I am one such woman who chose not to marry, but rather focus on a career and good quality of life. I observed my mother and her four sisters all got married by age 20, with varying results. Only one went on to have a successful career. But most importantly I observed my mother finding herself divorced by 25 with a child to see about and an ex who was no longer interested.
That made me determined to not have kids before I had a successful career and could afford to comfortably raise my kid/s on my own should the father walk away. It also made me want to complete a bucket list of experiences before settling down. I’ve accomplished both things now.

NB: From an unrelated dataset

-- ==== Sys2Proof/Laws/State.lean ====
section
/-! SUPPORT. What every update of the machine's state leaves in each field: one law per update and field, true by definition. -/

namespace Sys2Proof.Machine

But I think the underlying key factor in me not marrying is that I never met anyone I actually wanted to marry. Most females are obsessed with their dream wedding and pretty much corral any male into the role of groom once he doesn’t resist too much. I however am looking for a true partner to share life with, and that has proven to be a monumental task. Most men I encounter want a female who is a combination of super fan and personal cheerleading squad, vixen and personal porn star, and celebrity/supermodel arm candy. They do not care about personality, character, morals, education, earning potential, etc. The shallowness I encounter is such a turn off. So I made up my mind in my late twenties, if I don’t find someone suitable to me I just won’t bother to get married. I earn more than most guys, I have a great social life and travel alot, have my own home etc….all I need a husband for is companionship and true sharing.